**Task objective:** Repeat only the lines running from the beginning of the material through the line that contains "c => .inr c".

↓

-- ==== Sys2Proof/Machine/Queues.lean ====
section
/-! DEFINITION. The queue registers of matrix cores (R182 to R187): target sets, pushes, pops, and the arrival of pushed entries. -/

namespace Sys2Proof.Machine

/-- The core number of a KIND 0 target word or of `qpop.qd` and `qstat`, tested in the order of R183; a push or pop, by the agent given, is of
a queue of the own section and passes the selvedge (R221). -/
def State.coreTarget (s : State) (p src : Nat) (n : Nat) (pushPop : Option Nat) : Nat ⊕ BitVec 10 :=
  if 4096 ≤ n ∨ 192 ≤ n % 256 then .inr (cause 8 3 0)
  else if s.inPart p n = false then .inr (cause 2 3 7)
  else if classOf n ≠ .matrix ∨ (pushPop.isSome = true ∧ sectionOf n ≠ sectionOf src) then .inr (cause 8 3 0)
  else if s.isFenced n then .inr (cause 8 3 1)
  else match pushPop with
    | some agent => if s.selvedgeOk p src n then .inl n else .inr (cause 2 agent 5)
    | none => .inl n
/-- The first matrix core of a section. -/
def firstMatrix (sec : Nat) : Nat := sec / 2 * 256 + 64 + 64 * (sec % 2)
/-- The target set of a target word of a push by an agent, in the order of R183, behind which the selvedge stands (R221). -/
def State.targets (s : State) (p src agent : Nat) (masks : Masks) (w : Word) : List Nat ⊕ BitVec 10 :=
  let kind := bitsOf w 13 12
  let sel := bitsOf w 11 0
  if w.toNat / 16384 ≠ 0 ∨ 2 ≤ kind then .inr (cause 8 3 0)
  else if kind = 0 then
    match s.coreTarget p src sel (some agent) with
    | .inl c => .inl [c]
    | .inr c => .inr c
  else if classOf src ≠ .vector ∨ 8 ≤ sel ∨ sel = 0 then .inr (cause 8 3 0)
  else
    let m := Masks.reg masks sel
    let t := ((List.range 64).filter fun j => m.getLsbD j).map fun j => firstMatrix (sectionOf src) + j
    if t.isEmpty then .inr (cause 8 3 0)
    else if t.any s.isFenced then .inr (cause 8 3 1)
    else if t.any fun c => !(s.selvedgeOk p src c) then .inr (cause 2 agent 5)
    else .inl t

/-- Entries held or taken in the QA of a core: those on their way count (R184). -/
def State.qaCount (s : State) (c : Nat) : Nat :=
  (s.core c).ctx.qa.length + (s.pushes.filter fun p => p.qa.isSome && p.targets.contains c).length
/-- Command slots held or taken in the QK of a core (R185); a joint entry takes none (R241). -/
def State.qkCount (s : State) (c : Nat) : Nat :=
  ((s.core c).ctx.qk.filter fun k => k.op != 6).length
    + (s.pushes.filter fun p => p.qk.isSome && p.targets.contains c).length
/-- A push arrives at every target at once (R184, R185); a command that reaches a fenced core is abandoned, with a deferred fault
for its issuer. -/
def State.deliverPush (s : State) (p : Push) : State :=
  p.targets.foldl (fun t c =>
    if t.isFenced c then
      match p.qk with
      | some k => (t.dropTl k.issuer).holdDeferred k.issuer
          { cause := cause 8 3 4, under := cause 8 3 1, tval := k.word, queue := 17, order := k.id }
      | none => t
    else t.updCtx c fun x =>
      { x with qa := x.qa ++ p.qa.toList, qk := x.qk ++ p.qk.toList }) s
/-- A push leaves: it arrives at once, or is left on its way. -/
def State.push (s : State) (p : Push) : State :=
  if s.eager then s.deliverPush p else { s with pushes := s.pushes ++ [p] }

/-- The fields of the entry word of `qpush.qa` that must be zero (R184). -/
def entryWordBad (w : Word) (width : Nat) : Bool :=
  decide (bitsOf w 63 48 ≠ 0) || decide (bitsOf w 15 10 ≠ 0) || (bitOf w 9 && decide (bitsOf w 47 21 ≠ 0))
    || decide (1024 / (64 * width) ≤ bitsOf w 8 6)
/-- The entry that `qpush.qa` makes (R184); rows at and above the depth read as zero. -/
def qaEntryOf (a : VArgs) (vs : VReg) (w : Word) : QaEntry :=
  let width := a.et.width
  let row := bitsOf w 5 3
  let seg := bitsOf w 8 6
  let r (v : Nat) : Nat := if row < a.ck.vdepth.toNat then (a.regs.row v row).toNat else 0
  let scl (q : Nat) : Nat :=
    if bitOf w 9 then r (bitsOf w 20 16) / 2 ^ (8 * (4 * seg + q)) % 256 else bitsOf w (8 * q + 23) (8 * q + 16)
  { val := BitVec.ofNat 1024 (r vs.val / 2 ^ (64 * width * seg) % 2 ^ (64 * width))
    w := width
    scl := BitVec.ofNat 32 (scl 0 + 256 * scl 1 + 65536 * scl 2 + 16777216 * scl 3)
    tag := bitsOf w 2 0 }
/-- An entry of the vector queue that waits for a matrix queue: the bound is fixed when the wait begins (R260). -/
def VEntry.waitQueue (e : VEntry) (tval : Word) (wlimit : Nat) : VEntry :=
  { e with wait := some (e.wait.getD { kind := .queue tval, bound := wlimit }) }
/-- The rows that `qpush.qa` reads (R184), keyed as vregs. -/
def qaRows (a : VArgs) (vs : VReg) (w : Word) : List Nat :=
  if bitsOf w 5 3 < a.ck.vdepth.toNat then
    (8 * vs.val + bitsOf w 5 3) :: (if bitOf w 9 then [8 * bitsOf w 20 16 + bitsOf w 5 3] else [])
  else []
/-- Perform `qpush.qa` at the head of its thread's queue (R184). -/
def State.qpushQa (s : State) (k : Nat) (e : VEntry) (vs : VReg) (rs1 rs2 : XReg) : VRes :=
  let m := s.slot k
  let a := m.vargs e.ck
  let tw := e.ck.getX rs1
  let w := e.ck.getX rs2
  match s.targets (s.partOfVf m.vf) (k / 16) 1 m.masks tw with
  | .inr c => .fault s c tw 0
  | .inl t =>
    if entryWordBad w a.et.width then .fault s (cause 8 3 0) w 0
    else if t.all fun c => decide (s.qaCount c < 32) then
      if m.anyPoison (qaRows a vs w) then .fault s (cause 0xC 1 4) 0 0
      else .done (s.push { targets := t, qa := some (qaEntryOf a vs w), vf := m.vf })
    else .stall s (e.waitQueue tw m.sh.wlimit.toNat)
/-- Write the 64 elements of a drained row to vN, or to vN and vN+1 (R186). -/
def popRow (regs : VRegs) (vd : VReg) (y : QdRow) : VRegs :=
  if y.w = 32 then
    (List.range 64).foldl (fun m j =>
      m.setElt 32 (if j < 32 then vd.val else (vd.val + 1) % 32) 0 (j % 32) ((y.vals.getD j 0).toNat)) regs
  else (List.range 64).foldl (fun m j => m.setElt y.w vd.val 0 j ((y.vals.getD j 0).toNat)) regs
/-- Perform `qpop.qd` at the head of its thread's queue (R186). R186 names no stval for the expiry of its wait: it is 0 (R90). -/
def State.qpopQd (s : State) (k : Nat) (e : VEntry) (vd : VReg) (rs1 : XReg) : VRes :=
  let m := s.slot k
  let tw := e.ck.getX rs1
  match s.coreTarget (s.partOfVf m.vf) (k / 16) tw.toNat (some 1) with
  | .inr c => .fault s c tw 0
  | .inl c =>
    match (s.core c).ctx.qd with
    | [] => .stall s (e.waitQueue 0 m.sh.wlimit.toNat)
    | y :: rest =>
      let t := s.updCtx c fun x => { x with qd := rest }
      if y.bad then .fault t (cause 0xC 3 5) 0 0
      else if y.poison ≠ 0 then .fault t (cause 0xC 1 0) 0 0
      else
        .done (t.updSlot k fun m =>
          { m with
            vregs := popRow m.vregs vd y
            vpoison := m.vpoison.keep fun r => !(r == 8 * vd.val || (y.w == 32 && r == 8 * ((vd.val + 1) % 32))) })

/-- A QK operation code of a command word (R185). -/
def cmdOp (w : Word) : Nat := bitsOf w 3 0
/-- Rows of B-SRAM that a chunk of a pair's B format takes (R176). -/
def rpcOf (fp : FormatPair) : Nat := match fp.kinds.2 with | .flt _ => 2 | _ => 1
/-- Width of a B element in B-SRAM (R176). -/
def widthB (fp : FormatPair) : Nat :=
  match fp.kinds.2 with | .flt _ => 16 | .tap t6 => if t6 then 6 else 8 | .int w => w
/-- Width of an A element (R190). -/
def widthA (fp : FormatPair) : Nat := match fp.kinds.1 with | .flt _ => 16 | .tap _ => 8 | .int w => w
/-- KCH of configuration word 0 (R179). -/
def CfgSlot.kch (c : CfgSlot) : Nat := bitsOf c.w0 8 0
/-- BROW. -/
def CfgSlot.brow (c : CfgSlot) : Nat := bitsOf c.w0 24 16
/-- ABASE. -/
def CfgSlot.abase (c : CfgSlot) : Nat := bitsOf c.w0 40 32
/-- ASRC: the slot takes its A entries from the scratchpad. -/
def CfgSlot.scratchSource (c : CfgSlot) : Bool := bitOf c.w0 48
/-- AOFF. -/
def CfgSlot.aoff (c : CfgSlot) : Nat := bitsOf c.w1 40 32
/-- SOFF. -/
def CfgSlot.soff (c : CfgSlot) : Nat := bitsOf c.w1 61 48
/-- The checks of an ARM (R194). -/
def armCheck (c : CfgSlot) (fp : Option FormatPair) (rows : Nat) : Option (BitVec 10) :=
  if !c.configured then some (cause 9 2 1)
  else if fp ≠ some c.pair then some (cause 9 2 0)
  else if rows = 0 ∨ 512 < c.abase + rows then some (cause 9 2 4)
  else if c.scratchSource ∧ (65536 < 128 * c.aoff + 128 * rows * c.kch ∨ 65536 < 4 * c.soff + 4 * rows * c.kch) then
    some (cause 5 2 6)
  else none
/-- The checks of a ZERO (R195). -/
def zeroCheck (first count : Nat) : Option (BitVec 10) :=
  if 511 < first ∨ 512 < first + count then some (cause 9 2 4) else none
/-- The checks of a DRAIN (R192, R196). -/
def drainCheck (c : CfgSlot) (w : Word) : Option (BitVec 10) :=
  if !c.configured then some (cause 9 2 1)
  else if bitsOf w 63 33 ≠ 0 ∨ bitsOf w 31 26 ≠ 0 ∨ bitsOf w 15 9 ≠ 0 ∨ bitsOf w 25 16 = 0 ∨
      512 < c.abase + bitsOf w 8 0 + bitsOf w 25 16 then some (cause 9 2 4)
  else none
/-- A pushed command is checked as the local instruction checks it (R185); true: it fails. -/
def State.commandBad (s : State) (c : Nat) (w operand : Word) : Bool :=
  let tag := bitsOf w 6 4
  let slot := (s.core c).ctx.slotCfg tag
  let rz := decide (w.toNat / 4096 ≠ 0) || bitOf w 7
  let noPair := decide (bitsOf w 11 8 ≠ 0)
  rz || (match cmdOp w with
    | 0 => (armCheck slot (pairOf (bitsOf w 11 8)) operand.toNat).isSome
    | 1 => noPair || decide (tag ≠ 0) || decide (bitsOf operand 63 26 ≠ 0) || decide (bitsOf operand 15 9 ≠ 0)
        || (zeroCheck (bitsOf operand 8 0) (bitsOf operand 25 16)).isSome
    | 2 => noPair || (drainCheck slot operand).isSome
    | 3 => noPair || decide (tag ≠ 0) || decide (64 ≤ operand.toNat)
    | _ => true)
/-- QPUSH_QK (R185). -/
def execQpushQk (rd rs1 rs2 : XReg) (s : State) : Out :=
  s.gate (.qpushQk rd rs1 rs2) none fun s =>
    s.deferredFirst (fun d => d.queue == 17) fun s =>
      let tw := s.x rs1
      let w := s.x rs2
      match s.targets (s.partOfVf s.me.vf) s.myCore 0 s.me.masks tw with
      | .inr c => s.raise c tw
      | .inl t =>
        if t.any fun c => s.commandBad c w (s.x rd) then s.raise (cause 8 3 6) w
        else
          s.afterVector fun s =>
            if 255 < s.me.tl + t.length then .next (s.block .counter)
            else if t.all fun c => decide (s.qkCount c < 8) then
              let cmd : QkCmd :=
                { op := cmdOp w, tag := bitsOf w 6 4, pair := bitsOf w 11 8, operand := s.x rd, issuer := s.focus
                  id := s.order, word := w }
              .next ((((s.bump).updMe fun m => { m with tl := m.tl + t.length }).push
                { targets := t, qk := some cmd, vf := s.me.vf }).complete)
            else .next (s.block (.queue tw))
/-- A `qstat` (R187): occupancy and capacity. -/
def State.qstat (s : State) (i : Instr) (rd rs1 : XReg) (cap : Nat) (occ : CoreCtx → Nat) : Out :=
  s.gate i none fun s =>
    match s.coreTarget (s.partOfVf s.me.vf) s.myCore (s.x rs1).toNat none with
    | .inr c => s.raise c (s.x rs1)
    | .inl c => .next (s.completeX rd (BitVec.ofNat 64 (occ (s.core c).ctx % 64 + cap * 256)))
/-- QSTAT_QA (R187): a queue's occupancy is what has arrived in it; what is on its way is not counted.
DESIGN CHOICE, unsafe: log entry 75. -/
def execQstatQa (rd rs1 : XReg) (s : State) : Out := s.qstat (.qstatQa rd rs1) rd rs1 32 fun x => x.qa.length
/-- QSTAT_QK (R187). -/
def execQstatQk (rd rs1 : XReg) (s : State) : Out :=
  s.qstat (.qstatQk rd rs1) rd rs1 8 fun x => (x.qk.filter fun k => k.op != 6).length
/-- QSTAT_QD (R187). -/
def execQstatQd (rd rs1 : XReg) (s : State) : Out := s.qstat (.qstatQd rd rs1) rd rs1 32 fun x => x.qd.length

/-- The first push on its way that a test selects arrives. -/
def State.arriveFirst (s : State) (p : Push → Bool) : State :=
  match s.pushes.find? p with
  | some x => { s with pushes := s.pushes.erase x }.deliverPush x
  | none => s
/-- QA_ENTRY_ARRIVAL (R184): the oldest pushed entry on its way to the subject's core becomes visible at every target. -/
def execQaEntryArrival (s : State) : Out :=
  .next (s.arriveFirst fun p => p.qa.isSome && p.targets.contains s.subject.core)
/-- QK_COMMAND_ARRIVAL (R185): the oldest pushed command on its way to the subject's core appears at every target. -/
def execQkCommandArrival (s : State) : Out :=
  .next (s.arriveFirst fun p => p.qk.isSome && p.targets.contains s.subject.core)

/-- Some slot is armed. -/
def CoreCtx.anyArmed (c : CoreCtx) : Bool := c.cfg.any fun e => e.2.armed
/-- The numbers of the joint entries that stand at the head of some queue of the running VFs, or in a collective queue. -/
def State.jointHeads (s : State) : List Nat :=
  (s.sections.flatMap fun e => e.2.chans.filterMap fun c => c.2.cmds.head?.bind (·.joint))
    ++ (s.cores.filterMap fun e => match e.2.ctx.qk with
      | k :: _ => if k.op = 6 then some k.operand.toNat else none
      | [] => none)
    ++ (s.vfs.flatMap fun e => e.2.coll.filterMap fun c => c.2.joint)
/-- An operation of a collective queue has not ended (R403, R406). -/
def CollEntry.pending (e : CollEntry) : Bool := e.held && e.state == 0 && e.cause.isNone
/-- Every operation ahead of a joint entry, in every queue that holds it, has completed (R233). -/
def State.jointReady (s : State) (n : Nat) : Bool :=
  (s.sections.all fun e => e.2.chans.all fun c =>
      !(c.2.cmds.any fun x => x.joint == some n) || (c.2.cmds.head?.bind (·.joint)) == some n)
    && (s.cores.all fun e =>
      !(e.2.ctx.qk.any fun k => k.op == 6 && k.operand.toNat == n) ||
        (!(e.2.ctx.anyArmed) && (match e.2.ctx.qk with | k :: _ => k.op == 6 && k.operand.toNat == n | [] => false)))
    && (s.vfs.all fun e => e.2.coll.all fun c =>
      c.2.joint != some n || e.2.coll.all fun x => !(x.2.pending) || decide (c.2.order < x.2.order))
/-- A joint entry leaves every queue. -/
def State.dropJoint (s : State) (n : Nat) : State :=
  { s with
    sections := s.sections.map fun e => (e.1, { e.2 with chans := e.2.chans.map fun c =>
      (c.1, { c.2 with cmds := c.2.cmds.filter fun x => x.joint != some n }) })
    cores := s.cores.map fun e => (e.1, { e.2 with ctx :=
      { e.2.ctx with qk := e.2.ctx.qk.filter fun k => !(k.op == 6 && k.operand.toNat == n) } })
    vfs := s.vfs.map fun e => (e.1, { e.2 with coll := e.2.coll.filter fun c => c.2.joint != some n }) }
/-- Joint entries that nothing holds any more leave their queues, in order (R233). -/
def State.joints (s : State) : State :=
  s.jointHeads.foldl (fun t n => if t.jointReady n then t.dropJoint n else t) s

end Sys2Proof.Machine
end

↑

**Written answer:**
-- ==== Sys2Proof/Machine/Queues.lean ====
section
/-! DEFINITION. The queue registers of matrix cores (R182 to R187): target sets, pushes, pops, and the arrival of pushed entries. -/

namespace Sys2Proof.Machine

/-- The core number of a KIND 0 target word or of `qpop.qd` and `qstat`, tested in the order of R183; a push or pop, by the agent given, is of
a queue of the own section and passes the selvedge (R221). -/
def State.coreTarget (s : State) (p src : Nat) (n : Nat) (pushPop : Option Nat) : Nat ⊕ BitVec 10 :=
  if 4096 ≤ n ∨ 192 ≤ n % 256 then .inr (cause 8 3 0)
  else if s.inPart p n = false then .inr (cause 2 3 7)
  else if classOf n ≠ .matrix ∨ (pushPop.isSome = true ∧ sectionOf n ≠ sectionOf src) then .inr (cause 8 3 0)
  else if s.isFenced n then .inr (cause 8 3 1)
  else match pushPop with
    | some agent => if s.selvedgeOk p src n then .inl n else .inr (cause 2 agent 5)
    | none => .inl n
/-- The first matrix core of a section. -/
def firstMatrix (sec : Nat) : Nat := sec / 2 * 256 + 64 + 64 * (sec % 2)
/-- The target set of a target word of a push by an agent, in the order of R183, behind which the selvedge stands (R221). -/
def State.targets (s : State) (p src agent : Nat) (masks : Masks) (w : Word) : List Nat ⊕ BitVec 10 :=
  let kind := bitsOf w 13 12
  let sel := bitsOf w 11 0
  if w.toNat / 16384 ≠ 0 ∨ 2 ≤ kind then .inr (cause 8 3 0)
  else if kind = 0 then
    match s.coreTarget p src sel (some agent) with
    | .inl c => .inl [c]
    | .inr c => .inr c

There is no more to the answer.